══ DATASET EXTRACT ══

/-- A semaphore memory word: a cluster semaphore or a die semaphore (09 R242). -/
inductive SemId where
  | cluster (k : ClusterId) (i : Fin 4096)
  | die (i : Fin 16384)
  deriving DecidableEq, Repr

/-- A packet of the fabric: the header of 12 R329 and its payload. -/
structure Pkt where
  dstChip : BitVec 16
  srcChip : BitVec 16
  ptype : Fin 16
  last : Bool
  ce : Bool
  dl : Bool
  dir : BitVec 3
  job : BitVec 16
  gen : BitVec 8
  msgId : BitVec 16
  handle : BitVec 16
  pktIndex : BitVec 24
  pktTotal : BitVec 24
  dstAddr : BitVec 48
  aux : BitVec 16
  crc : BitVec 32
  payload : Bytes
  deriving DecidableEq, Repr

/-- A flit group as a receiver gets it (11 R294, R295): its bytes after error correction, the flits that begin a packet, and the
codewords that carried it, each with its physical lane and the symbols of it that were in error. -/
structure FlitGroup where
  bytes : Bytes
  starts : List Nat
  codewords : List (Nat × Nat)
  deriving DecidableEq, Repr

/-- An identity record (11 R307). -/
structure IdRecord where
  chipId : BitVec 16
  port : Fin 16
  epoch : BitVec 32
  verMin : BitVec 16
  verMax : BitVec 16
  sealCap : Bool
  bootNonce : BitVec 64
  deriving DecidableEq, Repr

/-- The payload of a PLUMB frame (12 R354). -/
structure PlumbInfo where
  tTx : BitVec 64
  tEcho : BitVec 64
  tHold : BitVec 64
  hops : Fin 256
  valid : Bool
  master : BitVec 16
  deriving DecidableEq, Repr

/-- A packet as it arrives, with its port (12 R329). -/
structure Arrival where
  port : Fin 16
  pkt : Pkt
  deriving DecidableEq, Repr

/-- A message of key agreement as it arrives: its port, and the payloads of its LINK packets in order (19 R517). -/
structure KeyMessage where
  port : Fin 16
  frags : List Bytes
  deriving DecidableEq, Repr

/-- An offset in BAR0 of the PF or, with `bar`, of a VF; the initiators other than the host name control space itself (13 R365). -/
structure SpaceAddr where
  bar : Option CtxId
  off : Nat
  deriving DecidableEq, Repr

/-- A read of some bytes (13 R366). -/
structure SpaceRead where
  place : SpaceAddr
  size : Nat
  deriving DecidableEq, Repr

/-- Where an Ethernet frame arrives, and its DSCP (13 R382). -/
structure EthArrival where
  port : Fin 2
  dscp : BitVec 6
  deriving DecidableEq, Repr

/-- The queue pair that a frame names, and its DSCP (13 R382, R383). -/
structure QpArrival where
  qp : Fin 1024
  dscp : BitVec 6
  deriving DecidableEq, Repr

/-- Data of a queue pair, and whether a packet of it came marked with congestion (13 R383). -/
structure MarkedData where
  marked : Bool
  data : Bytes
  deriving DecidableEq, Repr

/-- Which windows a threshold event ends (11 R316). -/
inductive LinkWindow where
  | oneMs | oneSecond
  deriving DecidableEq, Repr

/-- The way an SPDM or PLDM message reaches the security core (19 R502). -/
inductive Transport where
  | doe | mctp
  deriving DecidableEq, Repr

/-- What the key-agreement message at hand turns out to be when its chain, security version, identity and
signature are checked (19 R518). -/
structure PeerProof where
  chainOk : Bool
  svn : Nat
  signatureOk : Bool
  deriving DecidableEq, Repr

/-- What the device does not advertise (13 R364). -/
inductive AbsentCap where
  | ats | pri | pasid | multiLogicalDevice | portBasedRouting | fabricMemory | dynamicCapacity | backInvalidation
  | skidModeIde
  deriving DecidableEq, Repr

═══

> ABOUT THIS TASK
Type out every record above once more, exactly.

> ANSWER AREA
/-- A semaphore memory word: a cluster semaphore or a die semaphore (09 R242). -/
inductive SemId where
  | cluster (k : ClusterId) (i : Fin 4096)
  | die (i : Fin 16384)
  deriving DecidableEq, Repr

/-- A packet of the fabric: the header of 12 R329 and its payload. -/
structure Pkt where
  dstChip : BitVec 16
  srcChip : BitVec 16
  ptype : Fin 16
  last : Bool
  ce : Bool
  dl : Bool
  dir : BitVec 3
  job : BitVec 16
  gen : BitVec 8
  msgId : BitVec 16
  handle : BitVec 16
  pktIndex : BitVec 24
  pktTotal : BitVec 24
  dstAddr : BitVec 48
  aux : BitVec 16
  crc : BitVec 32
  payload : Bytes
  deriving DecidableEq, Repr

/-- A flit group as a receiver gets it (11 R294, R295): its bytes after error correction, the flits that begin a packet, and the
codewords that carried it, each with its physical lane and the symbols of it that were in error. -/
structure FlitGroup where
  bytes : Bytes
  starts : List Nat
  codewords : List (Nat × Nat)
  deriving DecidableEq, Repr

/-- An identity record (11 R307). -/
structure IdRecord where
  chipId : BitVec 16
  port : Fin 16
  epoch : BitVec 32
  verMin : BitVec 16
  verMax : BitVec 16
  sealCap : Bool
  bootNonce : BitVec 64
  deriving DecidableEq, Repr

/-- The payload of a PLUMB frame (12 R354). -/
structure PlumbInfo where
  tTx : BitVec 64
  tEcho : BitVec 64
  tHold : BitVec 64
  hops : Fin 256
  valid : Bool
  master : BitVec 16
  deriving DecidableEq, Repr

/-- A packet as it arrives, with its port (12 R329). -/
structure Arrival where
  port : Fin 16
  pkt : Pkt
  deriving DecidableEq, Repr

/-- A message of key agreement as it arrives: its port, and the payloads of its LINK packets in order (19 R517). -/
structure KeyMessage where
  port : Fin 16
  frags : List Bytes
  deriving DecidableEq, Repr

/-- An offset in BAR0 of the PF or, with `bar`, of a VF; the initiators other than the host name control space itself (13 R365). -/
structure SpaceAddr where
  bar : Option CtxId
  off : Nat
  deriving DecidableEq, Repr

/-- A read of some bytes (13 R366). -/
structure SpaceRead where
  place : SpaceAddr
  size : Nat
  deriving DecidableEq, Repr

/-- Where an Ethernet frame arrives, and its DSCP (13 R382). -/
structure EthArrival where
  port : Fin 2
  dscp : BitVec 6
  deriving DecidableEq, Repr

/-- The queue pair that a frame names, and its DSCP (13 R382, R383). -/
structure QpArrival where
  qp : Fin 1024
  dscp : BitVec 6
  deriving DecidableEq, Repr

/-- Data of a queue pair, and whether a packet of it came marked with congestion (13 R383). -/
structure MarkedData where
  marked : Bool
  data : Bytes
  deriving DecidableEq, Repr

/-- Which windows a threshold event ends (11 R316). -/
inductive LinkWindow where
  | oneMs | oneSecond
  deriving DecidableEq, Repr

/-- The way an SPDM or PLDM message reaches the security core (19 R502). -/
inductive Transport where
  | doe | mctp
  deriving DecidableEq, Repr

/-- What the key-agreement message at hand turns out to be when its chain, security version, identity and
signature are checked (19 R518). -/
structure PeerProof where
  chainOk : Bool
  svn : Nat
  signatureOk : Bool
  deriving DecidableEq, Repr

/-- What the device does not advertise (13 R364). -/
inductive AbsentCap where
  | ats | pri | pasid | multiLogicalDevice | portBasedRouting | fabricMemory | dynamicCapacity | backInvalidation
  | skidModeIde
  deriving DecidableEq, Repr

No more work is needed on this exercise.